For couples where one or both partners are self-employed (ZZP), fiscal partnership offers significant opportunities to reduce your combined tax burden. By smartly distributing deductions, incomes, and assets, you can save hundreds to thousands of euros annually. This comprehensive guide explains all the options for 2026.

Key Takeaway
Key Benefits at a Glance: Double tax-free wealth (€118,714), free distribution of mortgage interest and deductions, potential for double entrepreneur deductions via man-vrouwfirma, and optimized use of tax credits.
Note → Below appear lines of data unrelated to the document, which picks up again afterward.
/-! ## The operations (R80) -/

/-- A selector byte is known by its value. -/
theorem eq_ofNat_of_toNat_eq {sel : Byte} {n : Nat} (h : sel.toNat = n) : sel = BitVec.ofNat 8 n := by
  rw [← h, BitVec.ofNat_toNat, BitVec.setWidth_eq]

/-- Operands that are taken were put there by the encoder: one case per arm of `takeOperands`, `h_1` to `h_19` the selectors
0x00 to 0x12 in order. -/
theorem encode_of_takeOperands {sel : Byte} {bs : List Byte} {i : Instr} (h : takeOperands sel bs = some i) :
    encode i = (.op, sel :: bs) := by
  unfold takeOperands at h
  split at h
  case h_20 => cases h
  all_goals
    rename_i hsel
    obtain rfl := eq_ofNat_of_toNat_eq hsel
    simp only [Option.bind_eq_bind, Option.bind_eq_some_iff, Option.map_eq_some_iff, Option.pure_def, Option.some.injEq,
      Option.ite_none_right_eq_some, Prod.exists, takeFrameBuild_eq_some_iff, takeTxFrame_eq_some_iff, takeTell_eq_some_iff,
      takeLayout_eq_some_iff, takeFrameIv_eq_some_iff, takeByte_eq_some_iff, splitLast_eq_some_iff,
      whole_takeByte_eq_some_iff, whole_takeBytes_eq_some_iff] at h
  case h_1 | h_8 | h_11 => obtain ⟨rfl, rfl⟩ := h; rfl
  case h_2 => obtain ⟨L, src, dst, proto, msg, iv, rfl, rfl⟩ := h; rfl
  case h_3 | h_13 => obtain ⟨L, _, rfl, B, rfl, rfl⟩ := h; rfl
  case h_4 | h_5 | h_9 | h_10 => obtain ⟨B, rfl, rfl⟩ := h; rfl
  case h_6 => obtain rfl := h; rfl
  case h_7 => obtain ⟨idx, rfl, rfl⟩ := h; rfl
  case h_12 | h_14 => obtain ⟨L, _, rfl, B, iv, rfl, rfl⟩ := h; rfl
  case h_15 => obtain ⟨W, iv, rfl, rfl⟩ := h; rfl
  case h_16 => obtain ⟨src, dst, proto, msg, iv, rfl, rfl⟩ := h; rfl
  case h_17 => obtain ⟨msg, iv, rfl, rfl⟩ := h; rfl
  case h_18 => obtain ⟨msg, dst, iv, rfl, rfl⟩ := h; rfl
  case h_19 => obtain ⟨target, _, rfl, iv, rfl, rfl⟩ := h; rfl

/-- What the encoder puts is taken: one case per operation; the words of the map's rows are of the other formats. -/
theorem takeOperands_of_encode {sel : Byte} {bs : List Byte} {i : Instr} (h : encode i = (.op, sel :: bs)) :
    takeOperands sel bs = some i := by
  cases i
  all_goals cases h
  case frameClear | keySetLiteral | keySetIndex | keyClear | selftest => rfl
  case frameBuild L src dst proto msg iv => exact takeFrameBuild_eq_some_iff.2 ⟨L, src, dst, proto, msg, iv, rfl, rfl⟩
  case txFrame src dst proto msg iv => exact takeTxFrame_eq_some_iff.2 ⟨src, dst, proto, msg, iv, rfl, rfl⟩
  case tell msg dst iv => exact takeTell_eq_some_iff.2 ⟨msg, dst, iv, rfl, rfl⟩
  case pingSend target iv => simp [takeOperands, takeByte]
  case frameValidate | crcGen | crcCheck | encrypt | decrypt | dispatch | chatRx | pingRx | rxFrame | shout => simp [takeOperands]

/-- A word of format `OP` begins with an assigned selector. -/
theorem exists_selector_of_encode {ws : List Byte} {i : Instr} (h : encode i = (.op, ws)) :
    ∃ sel bs, ws = sel :: bs ∧ sel.toNat < firstUnassigned := by
  cases i
  all_goals cases h
  all_goals exact ⟨_, _, rfl, by decide⟩

/-- R82: a selector from 0x13 on is refused by name, whatever follows it. -/
theorem decodeOp_of_unassigned {sel : Byte} (h : firstUnassigned ≤ sel.toNat) (bs : List Byte) :
    decodeOp (sel :: bs) = .error (.unassignedSelector sel) := by
  simp only [decodeOp, if_pos h]

/-- With an assigned selector the operands decide. -/
theorem decodeOp_eq_ok_iff_takeOperands {sel : Byte} (h : sel.toNat < firstUnassigned) {bs : List Byte} {i : Instr} :
    decodeOp (sel :: bs) = .ok i ↔ takeOperands sel bs = some i := by
  simp only [decodeOp, if_neg (Nat.not_le_of_lt h)]
  cases takeOperands sel bs <;> simp

/-- A word of format `OP` decodes to an instruction exactly when it is that instruction's word. -/
theorem decodeOp_eq_ok_iff {ws : List Byte} {i : Instr} : decodeOp ws = .ok i ↔ encode i = (.op, ws) := by
  constructor
  · intro h
    cases ws with
    | nil => cases h
    | cons sel bs =>
      rcases Nat.lt_or_ge sel.toNat firstUnassigned with hassigned | hunassigned
      · exact encode_of_takeOperands ((decodeOp_eq_ok_iff_takeOperands hassigned).1 h)
      · cases (decodeOp_of_unassigned hunassigned bs).symm.trans h
  · intro h
    obtain ⟨sel, bs, rfl, hassigned⟩ := exists_selector_of_encode h
    exact (decodeOp_eq_ok_iff_takeOperands hassigned).2 (takeOperands_of_encode h)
1. What is Fiscal Partnership?

Fiscal partnership means that two people file a joint income tax return and are considered one unit by the Dutch Tax Authority (Belastingdienst). You can combine certain incomes and deductions and distribute them between you in any proportion you choose.

When Does Fiscal Partnership Apply?

Fiscal partnership automatically applies to married couples and registered partners. For unmarried cohabiting couples, you qualify if you meet any one of these conditions:

Qualification Criteria for Unmarried Couples

An important detail about the timing of fiscal partnership:

Full year rule

Once you qualify as fiscal partners, you are considered partners for the entire calendar year, even if the situation only started partway through the year. This means you can distribute deductions and income for the whole year.

2. Tax Benefits of Fiscal Partnership

Fiscal partnership offers several significant tax advantages, especially when there are income differences between partners or when one or both are entrepreneurs.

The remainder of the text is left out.